Two authors planned to independently assess risk of bias for each study using the criteria outlined from the Cochrane handbook for systematic reviews, according to the following domains, high, low or unclear (19). We had planned to analyze dichotomous data as odds ratios (ORs), and continuous data as mean differences (MDs) or standardized mean differences (SMDs). For dichotomous data, we had planned to report the proportion of participants contributing to each outcome in comparisons vs. the total number randomized. For cluster RCTs, only data adjusted or for clustering would have been used. We had planned to exclude cross-over trials as such designs are not appropriate for this intervention.
We planned to describe any heterogeneity between study results to determine if this reached statistical significance using Chi2. We considered heterogeneity as significant when the P-value was < 0.10 (19) and planned to measure heterogeneity among studies in a meta-analysis using the I2 statistic. If there was substantial heterogeneity, we had planned to explore possible causes using prespecified subgroup analysis (as possible) (19). Subgroup analysis was planned by study setting (high income vs. low-middle income countries) and ethnicity (Indigenous vs. non-Indigenous).

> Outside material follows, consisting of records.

/-- Bytes written to an area at physical addresses, with no translation (15 R282). -/
def State.writeArea (st : State) (c pa : Nat) (l : List (Nat × List Byte)) : State :=
  l.foldl (fun t x => t.deviceWrite (dieOf (coreOf c)) (span (pa + x.1) x.2.length) x.2 (st.ctx c).clock) st

/-! ### Reading an area -/

/-- The number n bytes of an area hold, and a dword of it. -/
def State.areaNat (st : State) (pa n : Nat) : Nat := leNat ((span pa n).map st.peek)
def State.areaWord (st : State) (pa : Nat) : Word := word (st.areaNat pa 8)

/-- A word as its entry in an area has it, served with the thread's clock `clk` from then on (18 R342); what the image does not hold
is as the device kept it (log entry 28). -/
def State.wordAt (st : State) (clk : Clock) (pa : Nat) (e : VEntry) : Option VEntry :=
  let h := st.areaWord pa
  let d := fun (i : Nat) => st.areaWord (pa + 8 * i)
  (VOp.ofWord (fldW h 0 32)).map fun op =>
    let (xa, xb) := if op.xsSecond then (d 3, d 2) else (d 2, d 3)
    { e with op := op, s := Fin.ofNat 4 (fldW h 29 2), q := op.queue, cv := bitW h 39, started := false, resumed := bitW h 34
             prog := fldW h 35 3 + (if bitW h 38 then 8 else 0), addr := d 1, xa := xa, xb := xb, xi := d 4, clock := e.clock.join clk
             ctl := ⟨d 5, d 6, d 7, d 8, d 9, d 10, d 11⟩, icnt := d 12 }

/-- The words of an area, by those the device keeps: a complete one stays as it is, and each other one takes the next
entry. -/
def State.wordsAt (st : State) (clk : Clock) (pa : Nat) : List VEntry → Nat → List VEntry
  | [], _ => []
  | e :: t, n =>
    if e.complete || 48 ≤ n then e :: st.wordsAt clk pa t n
    else match st.wordAt clk (pa + 0x12400 + 128 * n) e with
      | some x => x :: st.wordsAt clk pa t (n + 1)
      | none => st.wordsAt clk pa t (n + 1)

/-- The regions marked V loaded from an area, but for the words. A link can hold no value that R71 refuses: images that hold one
are not taken, as NBSET does not take them, and the links stay (log entry 57). -/
def State.loadV (st : State) (pa : Nat) (k : Ctx) : Ctx :=
  let links := fun (k : Ctx) (n : Nat) =>
    let xa := st.areaWord (pa + 0x11C00 + 16 * n)
    let xb := st.areaWord (pa + 0x11C08 + 16 * n)
    if linksOkA xa xb && linksOkB xb then k.setLink n (xa, xb &&& 0xFFFFFFFFFFF) else k
  let k := (List.range 32).foldl (fun k n =>
    (links (k.setBrick n (BitVec.ofNat 16384 (st.areaNat (pa + 2048 * n) 2048))) n).setLand n
      (BitVec.ofNat 8 (st.peek (pa + 0x11E00 + n)).toNat)) k
  let k := (List.range 8).foldl (fun k n => k.setMask n (BitVec.ofNat 4096 (st.areaNat (pa + 0x10000 + 512 * n) 512))) k
  (List.range 4).foldl (fun k n => k.setScale n (BitVec.ofNat 4096 (st.areaNat (pa + 0x11000 + 512 * n) 512))) k

/-- User control registers loaded from an area: a value that CRW refuses is not taken. -/
def State.loadCtl (st : State) (pa : Nat) (rs : List Nat) (k : Ctrl) : Ctrl :=
  rs.foldl (fun k r =>
    let v := st.areaWord (pa + 0x11900 + 8 * r)
    if ctlRefused r v then k else k.put r (ctlKeep r v)) k

/-- The RW control registers (03 R58), and those CLAIM saves (15 R282). -/
def ctlAll : List Nat := (List.range 0x1C).filter ctlRW
def ctlClaimed : List Nat := List.range 7

/-- The system registers of context scope loaded from an area. A level coded 10 is never held (15 R275): U stands for it. -/
def State.loadSys (st : State) (pa : Nat) : Sys :=
  let d := fun (r : Nat) => st.areaWord (pa + 0x11A00 + 8 * r)
  let lvl := fun (lo : Nat) => (Level.ofCode (fldW (d 0) lo 2)).getD .u
  { cpl := lvl 0, ppl := lvl 2, mppl := lvl 4, epc := d 2, ecause := d 3 &&& 0xE0FF
    frec := Rec8.ofList ((List.range 8).map fun i => d (8 + i)), ssa := d 0x10, ssb := d 0x11, csa := d 0x12 &&& 0x0000FFFFFFFFF000
    mepc := d 0x31, mcause := d 0x32 &&& 0xE0FF, mfrec := Rec8.ofList ((List.range 8).map fun i => d (0x38 + i)) }

/-- What a core meets in the storage of an area (17 R325, 18 R345, R347): the first line that cannot be reached or rebuilt, as a trap code
with its detail, whose address is the physical one (DESIGN CHOICE, log entry 104). -/
def State.areaFails (st : State) (core pa n : Nat) : Option (Nat × Detail) :=
  match st.brokenLink core (linesOf pa n) with
  | some l => some (Code.link, { d0 := word l })
  | none => ((linesOf pa n).find? st.unreadable).map fun a => (Code.eccUncorr, { va := word a })
/-- The lines of an area that a core's read rebuilds are reported (17 R325). -/
def State.areaRead (st : State) (core pa n : Nat) : State := st.rebuildFor core (linesOf pa n)

/-! ### CLAIM's area -/

/-- Whether a write of a stopped store waits for something that a frozen side does not do: an earlier load of its own thread (07 R170), or
what another stopped store has still to write (log entry 27). -/
def State.stoodOff (st : State) (w : Write) (p : WPart) : Bool :=
  let pas := p.locs.map st.visible
  st.readFirst w.ctx w.id pas || st.stoppedAhead w.ctx (some w.die.val) w.clock pas
/-- Whether the element writes of the groups that a context's stopped stores have completed are applied (18 R335), those that stand off
apart, with what follows them to the same bytes. -/
def State.storesRest (st : State) (c : Nat) : Bool :=
  let off := (st.writes.filter fun w => w.ctx = c).flatMap fun w => (w.parts.filter (st.stoodOff w)).flatMap fun p => p.locs.map st.visible
  st.writes.all fun w => w.ctx ≠ c || !w.growing || w.parts.all fun p => overlaps (p.locs.map st.visible) off

/-- Whether the vector side of a context is quiescent but for its queued words (15 R282, 18 R335, 03 R78): nothing has still to land,
what its stores have completed is applied, and no REMOTE read that another context's running convoy has resolved to it is unserved. -/
def State.quiescent (st : State) (c : Nat) : Bool :=
  (st.ctx c).landing = [] && st.storesRest c && st.ctxs.all fun k => k.1 = c || k.2.vq.all fun e =>
    !e.started || e.res.all fun x => match x.2 with
      | .reg s r i => s ≠ c || e.served.any fun v => v.ctx = s && v.reg = r && v.group = i / groupElems e.w
      | _ => true

/-- The claim area of a context written (15 R282). -/
def State.claimArea (st : State) (c : Nat) (csa : Word) : State :=
  let k := st.ctx c
  st.writeArea c (csa.toNat + claimOff)
    (k.vRegions (resumeWords k.vq) ++ ctlClaimed.map fun r => (0x11900 + 8 * r, dwBytes [k.ctrl.get r]))

/-- A context with everything CLAIM saved loaded again (15 R283). -/
def State.reclaim (st : State) (csa : Word) (words : List VEntry) (k : Ctx) : Ctx :=
  let pa := csa.toNat + claimOff
  { (st.loadV pa k) with ctrl := st.loadCtl pa ctlClaimed k.ctrl, vq := st.wordsAt k.clock pa words 0 }

/-! ### Saving a thread -/

/-- Whether a thread that is to be saved stands at its boundary (18 R335, R338): inside a handler only PARK saves it; its
loose writes and the additions of its VSTIA are performed, no status of a push is on its way, and the vector side is
quiescent. A thread whose launch is cancelled is not saved: it ends (02 R37, 15 R292). -/
def State.saveReady (st : State) (c : Nat) : Bool :=
  let k := st.ctx c
  match k.saving, k.thread with
  | some r, some t =>
    !(st.launch t.part t.lid).cancelled && (r.park || !k.inTrap) && st.quiescent c && k.loose = [] && k.reads = [] && (match k.wait with | some (.push _ _) => false | _ => true) &&
      st.writes.all fun w => w.ctx ≠ c || w.parts.all fun p => p.rmw.isNone
  | _, _ => false

/-- The context as its image has it: a convoy that has not issued whole is issued again, words in flight have progress
indices, and the time waited is kept (18 R336, R339, R341, log entry 17). -/
def State.stopped (st : State) (c : Nat) : Ctx :=
  let k := st.ctx c
  let open_ := fun (e : VEntry) => !e.numbered || st.writes.any fun w => w.ctx = c && w.id = e.stores && w.growing
  let tidy := fun (l : List VEntry) => l.map fun e => if open_ e then e else { e with stores := 0 }
  let k := match k.opened with
    | [] => k
    | e :: _ => { k with opened := [], pc := e.addr, icnt := e.icnt }
  { k with
    vq := tidy (resumeWords k.vq)
    claims := tidy k.claims
    mclaims := tidy k.mclaims
    waited := if k.wait.isSome then k.waited + Config.cycles st.tick c else k.waited
    wait := none }

/-- The thread of context c is saved (18 R338): its image is written, its slots are held for it (02 R48), and the context
is free. Stores that it has still to perform stay counted in the context's WIC (03 R59, log entry 29). -/
def State.saveThread (st : State) (c : Nat) : State :=
  match (st.ctx c).saving, (st.ctx c).thread with
  | some r, some t =>
    let pa := match r.pool with | some i => (st.part t.part).ppb.toNat + imageBytes * i | none => r.pa
    let mine := st.ownSlots c
    let held := mine.map fun e => (e.1, e.2.1)
    let slots := held.foldl (fun n e => if e.1 = coreOf c && e.2 < 64 then n + 2 ^ e.2 else n) 0
    let k := st.stopped c
    let st := st.setCtx c fun _ => k
    let st := st.writeArea c pa (st.imageOf c slots t)
    let st := st.setPart t.part fun q => { q with images := q.images ++ [{
      pa := pa, ctx := c, lid := t.lid, pool := r.pool, park := r.park
      holds := k.holds, eff := t.r.pri, uid := t.uid, words := k.vq, held := held, claims := k.claims, mclaims := k.mclaims
      fences := k.fences, clock := k.clock.join k.vclock }] }
    let st := held.foldl (fun t e => t.setSlot e.1 e.2 fun x => { x with saved := true }) st
    { st.setCtx c fun k => { k with vq := [], opened := [], claims := [], mclaims := [] }.freed none with
      writes := st.writes.map fun (w : Write) => if w.ctx = c && w.growing then { w with ctx := 1000 + t.uid } else w }
  | _, _ => st

/-! ### Loading a thread -/

/-- A thread's image loaded into its context (15 R289, R291, 16 R304): all the image holds, and its slots. The context's clock is
never lowered (05 R118). -/
def State.loadImage (st : State) (p : Nat) (i : Image) : State :=
  let pa := i.pa
  let st := st.areaRead (coreOf i.ctx) pa imageBytes
  let r := Rec8.ofList ((List.range 8).map fun j => st.areaWord (pa + 0x11E80 + 8 * j))
  let k0 := st.ctx i.ctx
  let clk := k0.clock.join ⟨(st.areaWord (pa + 0x11E20)).toNat, (st.areaWord (pa + 0x11E28)).toNat, (st.areaWord (pa + 0x11E30)).toNat, (st.areaWord (pa + 0x11E38)).toNat⟩
  let words := st.wordsAt clk pa i.words 0
  let d := fun (j : Nat) => st.areaWord (pa + 0x11E40 + 8 * j)
  let k := st.loadV pa { k0.break with landing := [], opened := [] }
  let k := { k with
    x := (List.range 32).foldl (fun t n => if n = 0 then t else tset 0 t n (st.areaWord (pa + 0x11800 + 8 * n))) []
    ctrl := st.loadCtl pa ctlAll {}
    sys := st.loadSys pa
    clock := clk
    tabs := (List.range 7).foldl (fun t j =>
      let b : BitVec 576 := BitVec.ofNat 576 (st.areaNat (pa + 0x12000 + 72 * j) 72)
      if badTable b then t else tset (resetTable (j + 1)) t (j + 1) b) []
    flags := (List.range 64).foldl (fun t s => tset 0 t s (BitVec.ofNat 7 (st.peek (pa + 0x11F00 + s)).toNat)) []
    pc := d 1, icnt := d 2, sptr := fldW (d 4) 0 6, waited := d 5
    vq := words, claims := i.claims, mclaims := i.mclaims, holds := i.holds, fences := i.fences
    thread := some ⟨r, p, r.lid, (st.launch p r.lid).job, i.uid⟩
    prev := none, wait := none, saving := none, yielded := false, vstep := 0 }
  let st := st.setCtx i.ctx fun _ => k
  let st := { st with writes := st.writes.map fun (w : Write) => if w.ctx = 1000 + i.uid then { w with ctx := i.ctx } else w }
  let st := i.held.foldl (fun t e => t.setSlot e.1 e.2 fun x => if x.saved && x.owner = some i.ctx then { x with saved := false } else x) st
  st.setPart p fun q => { q with images := q.images.filter fun j => j ≠ i }

/-- The image is marked spent (15 R289, 18 R341). -/
def State.markSpent (st : State) (c pa : Nat) : State :=
  st.deviceWrite (dieOf (coreOf c)) [pa + 0x11E42] [st.peek (pa + 0x11E42) ||| 2] {}

/-- A thread resumed by the device itself, from the pre-emption pool or a park: one whose area has lost a line traps ECC_UNCORR before its
first word, or LINK (17 R325, 18 R345, R347; log entry 104). -/
def State.resumeImage (st : State) (p : Nat) (i : Image) : State :=
  let t := (st.loadImage p i).markSpent i.ctx i.pa
  match st.areaFails (coreOf i.ctx) i.pa imageBytes with
  | some (code, det) => t.trapWord i.ctx code det (t.ctx i.ctx).pc (t.ctx i.ctx).pc false
  | none => t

A total 43 potentially relevant articles were identified from our searches (Figure 1). Nine articles were identified from PubMed; 23 articles from the Cochrane Systematic Review database, four articles from the Australian and New Zealand Clinical trials registry, four articles from Clincaltrials.gov and three articles from the World Health Organization trials portal. After 16 duplicates were removed, 27 articles were screened and 23 articles were excluded on title or abstract. Of the 23 articles, four were the wrong population (adult studies), 12 did not include bronchiectasis participants and 7 were the wrong intervention. Four full text articles were reviewed and subsequently excluded with reasons detailed below and in Figure 1. No study (RCT or observational) met the inclusion criteria for this review.
Of the four articles that were excluded, one was a Cochrane Systematic review assessing the efficacy of self-management interventions for non-CF bronchiectasis involving adults (20). There were no studies in children in the Cochrane Systematic review (20) and was thus excluded.

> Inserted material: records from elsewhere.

-- ==== Sys2Proof/Certificates/Slice0/Obligations.lean ====
section
/-! DEFINITION. The statements of this row for the provers, each `def Obligations.<Name> : Prop`; before them the tables and
words they are stated in (`Claims`), written from the rules of spec/ and not from the meanings. -/

namespace Sys2Proof.Claims

open Sys2Proof.Machine

/-! ### Scalar words -/

/-- A word that writes one scalar register: the register, the registers it reads, and what it writes as a function of the
scalar registers and of its address. -/
structure Form where
  d : Fin 32
  srcs : List (Fin 32)
  val : (Fin 32 → Word) → Word → Word

/-- 1 for true, 0 for false. -/
def truth (b : Bool) : Word := if b then 1 else 0

/-- What the words of R182 that divide nothing, and those of R183, write. -/
def scalarForm : Instr → Option Form
  | .add _ d a b => some ⟨d, [a, b], fun x _ => x a + x b⟩
  | .sub _ d a b => some ⟨d, [a, b], fun x _ => x a - x b⟩
  | .addW _ d a b => some ⟨d, [a, b], fun x _ => ((x a + x b).setWidth 32).signExtend 64⟩
  | .subW _ d a b => some ⟨d, [a, b], fun x _ => ((x a - x b).setWidth 32).signExtend 64⟩
  | .mul _ d a b => some ⟨d, [a, b], fun x _ => x a * x b⟩
  | .mulh _ d a b => some ⟨d, [a, b], fun x _ => BitVec.ofInt 64 ((x a).toInt * (x b).toInt / 2 ^ 64)⟩
  | .mulhn _ d a b => some ⟨d, [a, b], fun x _ => BitVec.ofNat 64 ((x a).toNat * (x b).toNat / 2 ^ 64)⟩
  | .and _ d a b => some ⟨d, [a, b], fun x _ => x a &&& x b⟩
  | .or _ d a b => some ⟨d, [a, b], fun x _ => x a ||| x b⟩
  | .xor _ d a b => some ⟨d, [a, b], fun x _ => x a ^^^ x b⟩
  | .andn _ d a b => some ⟨d, [a, b], fun x _ => x a &&& ~~~(x b)⟩
  | .sll _ d a b => some ⟨d, [a, b], fun x _ => x a <<< ((x b).toNat % 64)⟩
  | .srl _ d a b => some ⟨d, [a, b], fun x _ => x a >>> ((x b).toNat % 64)⟩
  | .sra _ d a b => some ⟨d, [a, b], fun x _ => (x a).sshiftRight ((x b).toNat % 64)⟩
  | .slt _ d a b => some ⟨d, [a, b], fun x _ => truth ((x a).toInt < (x b).toInt)⟩
  | .sltn _ d a b => some ⟨d, [a, b], fun x _ => truth ((x a).toNat < (x b).toNat)⟩
  | .min _ d a b => some ⟨d, [a, b], fun x _ => if (x a).toInt < (x b).toInt then x a else x b⟩
  | .max _ d a b => some ⟨d, [a, b], fun x _ => if (x a).toInt < (x b).toInt then x b else x a⟩
  | .minn _ d a b => some ⟨d, [a, b], fun x _ => if (x a).toNat < (x b).toNat then x a else x b⟩
  | .maxn _ d a b => some ⟨d, [a, b], fun x _ => if (x a).toNat < (x b).toNat then x b else x a⟩
  | .clz _ d a => some ⟨d, [a], fun x _ => BitVec.ofNat 64 (if x a = 0 then 64 else 63 - (x a).toNat.log2)⟩
  | .ffs _ d a => some ⟨d, [a], fun x _ => BitVec.ofNat 64 (((List.range 64).find? fun i => (x a).getLsbD i).getD 64)⟩
  | .popc _ d a => some ⟨d, [a], fun x _ => BitVec.ofNat 64 ((List.range 64).filter fun i => (x a).getLsbD i).length⟩
  | .addi _ d a i => some ⟨d, [a], fun x _ => x a + i.signExtend 64⟩
  | .andi _ d a i => some ⟨d, [a], fun x _ => x a &&& i.signExtend 64⟩
  | .ori _ d a i => some ⟨d, [a], fun x _ => x a ||| i.signExtend 64⟩
  | .xori _ d a i => some ⟨d, [a], fun x _ => x a ^^^ i.signExtend 64⟩
  | .slli _ d a h => some ⟨d, [a], fun x _ => x a <<< h.val⟩
  | .srli _ d a h => some ⟨d, [a], fun x _ => x a >>> h.val⟩
  | .srai _ d a h => some ⟨d, [a], fun x _ => (x a).sshiftRight h.val⟩
  | .slti _ d a i => some ⟨d, [a], fun x _ => truth ((x a).toInt < i.toInt)⟩
  | .sltni _ d a i => some ⟨d, [a], fun x _ => truth ((x a).toNat < (i.signExtend 64).toNat)⟩
  | .lui _ d i => some ⟨d, [], fun _ _ => i.signExtend 64 <<< 13⟩
  | .auipc _ d i => some ⟨d, [], fun _ pc => pc + i.signExtend 64 <<< 13⟩
  | _ => none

The second article was a Cochrane Systematic review examined the use of caseworker compared to non-caseworker assigned discharge plans for children with chronic respiratory illnesses (i.e., asthma, bronchiectasis) to reduce hospital readmissions (21). We excluded this review as none of the four studies involved children with bronchiectasis.
The third article was an RCT, which examined whether use of a bronchiectasis evaluation tool (BET) compared to standard care increased self-management of bronchiectasis and increased QoL (22). We excluded this article as only adults were included.
The fourth RCT was identified on the Australian and New Zealand Clinical Trials Registry (23). This RCT in children <19-years with either chronic suppurative lung disease or bronchiectasis aims to determine whether the use of a personalized written BAMP vs. usual care from their respiratory physician improves clinical outcomes [reducing non-scheduled doctor visits and cough-specific quality of life (17, 24)]. This study is actively recruiting participants and was thus excluded.
There are currently no publications on the efficacy of a personalized BAMP for improving clinical outcomes in children with bronchiectasis.
In other studies, such as on COPD, self-management plans not only improved QoL but have also reduced respiratory-related hospitalizations (11, 25). In adults with COPD, personalized action plans used over a 12-month period reduced the likelihood hospital admissions (OR = 0.69, 95%CI 0.49,0.97) and emergency department visits (OR = 0.55, 95%CI 0.38, 0.78) (11). In another study in COPD patients, use of a personalized management plan over a 12-month period significantly improved health-related QoL on the St George Respiratory Questionnaire (mean difference−2.69 points; 95%CI−4.49, −0.90) (25). Similar data has also been shown in adult studies with asthma, whereby QoL scores improved participants who received an action asthma plan compared to those who did not receive a plan (MD 0.18, 95%CI 0.05, 0.30) (13). In children with asthma, use of a written asthma action management plan improved QoL scores for in pediatric care givers (p ≤ 0.0001) (12).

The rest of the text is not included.